Search code examples
javajava-8bufferedimagejava.util.concurrentforkjoinpool

ForkJoinPool BufferedImage Processing Style


I am trying to process an image using a ForkJoinPool in java. I used streams to do some custom operations on the image. I am trying to use ForkJoinPool for getRGB and setRGB methods. How do I achieve parallelism on getRGB methods?

    @Override
    public int[] getRGB(int xStart, int yStart, int w, int h, int[] rgbArray,int offset, int scansize) {

        int[][] sol = new int[h][w];

        int threshold = w;

        class RecursiveSetter extends RecursiveAction {
            int from;
            int to;
            FJBufferedImage image;

            RecursiveSetter(int from, int to, FJBufferedImage image) {
                this.from = from;
                this.to = to;
                this.image = image;
            }

            @Override
            protected void compute() {
                System.out.println("From : " + from + " To : " + to);
                if (from >= to) return;

                if (to - from == 1) {
                    computeDirectly(from);
                    return;
                } else {
                    int mid = from + (to - from) / 2;
                    System.out.println("From : " + from + " To : " + to +
                            "Mid :" + mid);
                    invokeAll(
                            new RecursiveSetter(from, mid, image),
                            new RecursiveSetter(mid + 1, to, image));
                    return;
                }
            }

            void computeDirectly(int row) {
                sol[from] = image.getRealRGB(from, 0, w, 1, null, offset,
                        scansize);

            }
        }

        ForkJoinPool pool = new ForkJoinPool(Runtime.getRuntime().availableProcessors());
        pool.invoke(new RecursiveSetter(0, h-1, this));
        return Arrays.stream(sol)
                .flatMapToInt(Arrays::stream)
                .toArray();
    }

The getRealRGB just proxies to the method of BufferedImage. I understand this may be impractical but I just want to know how can I use ForkJoinPool in this context. And yeah, the above code is throwing ArrayIndexOutOfBound Exception. Please give suggestion about how to split the work load (row vs col vs small grid. Right now, i am doing this split by row) and how to decide the threshold.


Solution

  • First some remarks regarding your attempt:

    int[][] sol = new int[h][w];
    

    here you are creating a two dimensional array which in Java is a one-dimensional array with element type int[] that is already populated with sub array of the int[] type. Since you’re going to overwrite the elements with the sol[from] = /* something returning an int[] array */, allocating these sub-arrays is obsolete. So in this case, you should use

    int[][] sol = new int[h][];
    

    instead. But recognizing the one-dimensional nature of the outer array allows also recognizing that a simple streaming solution will do the job, i.e.
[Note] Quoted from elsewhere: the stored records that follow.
/-- The number of lit cells. -/
def litRows (s : State) : List Nat := (List.range 32).filter fun r => (s.fb.toList.getD r 0#64) != 0#64

/-! ### Well-formedness: each check refuses an ill-formed term (R90, R96) -/

theorem test_wf_seReg : (Instr.seReg 1 2 0x1#4).wellFormed Config.defaults = false := by decide
theorem test_wf_sneReg : (Instr.sneReg 1 2 0xF#4).wellFormed Config.defaults = false := by decide
theorem test_wf_shr : (Instr.shr 3 7).wellFormed Config.defaults = false := by decide
theorem test_wf_shl : (Instr.shl 3 7).wellFormed Config.defaults = false := by decide
theorem test_wf_accepts : (Instr.seReg 1 2 0x0#4).wellFormed Config.defaults = true ∧
    (Instr.sneReg 1 2 0x0#4).wellFormed Config.defaults = true ∧ (Instr.shr 3 0).wellFormed Config.defaults = true ∧
    (Instr.shl 3 7).wellFormed { Config.defaults with shiftSrc := .vy } = true := by decide

/-! ### Decoding: a word written out for every constructor (30_encoding.md R85 to R90) -/

theorem test_decode_cls : decode 0x00E0#16 = .ok (.cls) ∧
    decodeTableWord 16 0x00E0 = some (.cls) := by decide
theorem test_decode_ret : decode 0x00EE#16 = .ok (.ret) ∧
    decodeTableWord 16 0x00EE = some (.ret) := by decide
theorem test_decode_jp : decode 0x1234#16 = .ok (.jp 0x234#12) ∧
    decodeTableWord 16 0x1234 = some (.jp 0x234#12) := by decide
theorem test_decode_call : decode 0x2300#16 = .ok (.call 0x300#12) ∧
    decodeTableWord 16 0x2300 = some (.call 0x300#12) := by decide
theorem test_decode_seImm : decode 0x3A5C#16 = .ok (.seImm 10 0x5C#8) ∧
    decodeTableWord 16 0x3A5C = some (.seImm 10 0x5C#8) := by decide
theorem test_decode_sneImm : decode 0x4206#16 = .ok (.sneImm 2 0x06#8) ∧
    decodeTableWord 16 0x4206 = some (.sneImm 2 0x06#8) := by decide
theorem test_decode_seReg : decode 0x5121#16 = .ok (.seReg 1 2 0x1#4) ∧
    decodeTableWord 16 0x5121 = some (.seReg 1 2 0x1#4) := by decide
theorem test_decode_ldImm : decode 0x6FAB#16 = .ok (.ldImm 15 0xAB#8) ∧
    decodeTableWord 16 0x6FAB = some (.ldImm 15 0xAB#8) := by decide
theorem test_decode_addImm : decode 0x71FF#16 = .ok (.addImm 1 0xFF#8) ∧
    decodeTableWord 16 0x71FF = some (.addImm 1 0xFF#8) := by decide
theorem test_decode_ldReg : decode 0x8120#16 = .ok (.ldReg 1 2) ∧
    decodeTableWord 16 0x8120 = some (.ldReg 1 2) := by decide
theorem test_decode_orReg : decode 0x8121#16 = .ok (.orReg 1 2) ∧
    decodeTableWord 16 0x8121 = some (.orReg 1 2) := by decide
theorem test_decode_andReg : decode 0x8122#16 = .ok (.andReg 1 2) ∧
    decodeTableWord 16 0x8122 = some (.andReg 1 2) := by decide
theorem test_decode_xorReg : decode 0x8123#16 = .ok (.xorReg 1 2) ∧
    decodeTableWord 16 0x8123 = some (.xorReg 1 2) := by decide
theorem test_decode_addReg : decode 0x80F4#16 = .ok (.addReg 0 15) ∧
    decodeTableWord 16 0x80F4 = some (.addReg 0 15) := by decide
theorem test_decode_subReg : decode 0x8F15#16 = .ok (.subReg 15 1) ∧
    decodeTableWord 16 0x8F15 = some (.subReg 15 1) := by decide
theorem test_decode_shr : decode 0x8376#16 = .ok (.shr 3 7) ∧
    decodeTableWord 16 0x8376 = some (.shr 3 7) := by decide
theorem test_decode_subnReg : decode 0x8127#16 = .ok (.subnReg 1 2) ∧
    decodeTableWord 16 0x8127 = some (.subnReg 1 2) := by decide
theorem test_decode_shl : decode 0x830E#16 = .ok (.shl 3 0) ∧
    decodeTableWord 16 0x830E = some (.shl 3 0) := by decide
theorem test_decode_sneReg : decode 0x912A#16 = .ok (.sneReg 1 2 0xA#4) ∧
    decodeTableWord 16 0x912A = some (.sneReg 1 2 0xA#4) := by decide
theorem test_decode_ldI : decode 0xA300#16 = .ok (.ldI 0x300#12) ∧
    decodeTableWord 16 0xA300 = some (.ldI 0x300#12) := by decide
theorem test_decode_jpV0 : decode 0xBFFF#16 = .ok (.jpV0 0xFFF#12) ∧
    decodeTableWord 16 0xBFFF = some (.jpV0 0xFFF#12) := by decide
theorem test_decode_rnd : decode 0xC10F#16 = .ok (.rnd 1 0x0F#8) ∧
    decodeTableWord 16 0xC10F = some (.rnd 1 0x0F#8) := by decide
theorem test_decode_drw : decode 0xD125#16 = .ok (.drw 1 2 0x5#4) ∧
    decodeTableWord 16 0xD125 = some (.drw 1 2 0x5#4) := by decide
theorem test_decode_skp : decode 0xE09E#16 = .ok (.skp 0) ∧
    decodeTableWord 16 0xE09E = some (.skp 0) := by decide
theorem test_decode_sknp : decode 0xEFA1#16 = .ok (.sknp 15) ∧
    decodeTableWord 16 0xEFA1 = some (.sknp 15) := by decide
theorem test_decode_ldVxDt : decode 0xF107#16 = .ok (.ldVxDt 1) ∧
    decodeTableWord 16 0xF107 = some (.ldVxDt 1) := by decide
theorem test_decode_ldVxK : decode 0xF30A#16 = .ok (.ldVxK 3) ∧
    decodeTableWord 16 0xF30A = some (.ldVxK 3) := by decide
theorem test_decode_ldDtVx : decode 0xF015#16 = .ok (.ldDtVx 0) ∧
    decodeTableWord 16 0xF015 = some (.ldDtVx 0) := by decide
theorem test_decode_ldStVx : decode 0xF418#16 = .ok (.ldStVx 4) ∧
    decodeTableWord 16 0xF418 = some (.ldStVx 4) := by decide
theorem test_decode_addIVx : decode 0xF21E#16 = .ok (.addIVx 2) ∧
    decodeTableWord 16 0xF21E = some (.addIVx 2) := by decide
theorem test_decode_ldFVx : decode 0xF029#16 = .ok (.ldFVx 0) ∧
    decodeTableWord 16 0xF029 = some (.ldFVx 0) := by decide
theorem test_decode_ldBVx : decode 0xF933#16 = .ok (.ldBVx 9) ∧
    decodeTableWord 16 0xF933 = some (.ldBVx 9) := by decide
theorem test_decode_ldMemVx : decode 0xF355#16 = .ok (.ldMemVx 3) ∧
    decodeTableWord 16 0xF355 = some (.ldMemVx 3) := by decide
theorem test_decode_ldVxMem : decode 0xF265#16 = .ok (.ldVxMem 2) ∧
    decodeTableWord 16 0xF265 = some (.ldVxMem 2) := by decide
    int[][] sol = IntStream.range(yStart, yStart+h)
        .parallel()
        .mapToObj(y -> getRealRGB(xStart, y, w, 1, null, 0, scansize))
        .toArray(int[][]::new);
    

    This already does the job of distributing the workload on the available cores. It uses the Fork/Join framework behind the scenes, just like you tried to do, but that’s an implementation detail. You could fuse that with the next stream operation, e.g.

    return IntStream.range(yStart, yStart+h)
        .parallel()
        .flatMap(y -> Arrays.stream(getRealRGB(xStart, y, w, 1, null, 0, scansize)))
        .toArray();
    

    though, if I understand the method signature correctly, you actually want to do

    public int[] getRGB(
           int xStart, int yStart, int w, int h, int[] rgbArray, int offset, int scansize) {
    
        final int[] result = rgbArray!=null? rgbArray: new int[offset+h*scansize];
        IntStream.range(yStart, yStart+h).parallel()
            .forEach(y -> getRealRGB(xStart, y, w, 1, result, offset+y*scansize, scansize));
        return result;
    }
    

    to fulfill the contract. This also minimizes the number of copying operations. Since each query writes into a different region of the array, directly writing into the target array is thread safe.

    This keeps the strategy of splitting ranges of rows only. Sub-splitting of rows is possible, but more complicated while rarely paying off. It would only help in the corner case of a caller requesting a very little number of rows but lots of values per row. But even then, it’s not clear whether the complicated sub-row splitting would pay off, due to the memory locality issues.


    Regarding your original question, if you implement a ForkJoinTask directly, you may use getSurplusQueuedTaskCount() to decide whether to split again or compute directly.

    The choice of threshold is a trade-off between overhead due to number of task objects that have to synchronize and core utilization. If the workload can be split perfectly balanced and no other unrelated thread or process uses CPU time, having a single item per core would be perfect. But in practice, the tasks never run exactly the same time so having some spare split task to be executed by those cores that finished first is desirable. A typical threshold lies between 1 or 3 (remember that’s the number of queued tasks per core), for your kind of tasks, having very even workloads, a smaller number could be used, e.g. stop splitting once there is another queue item.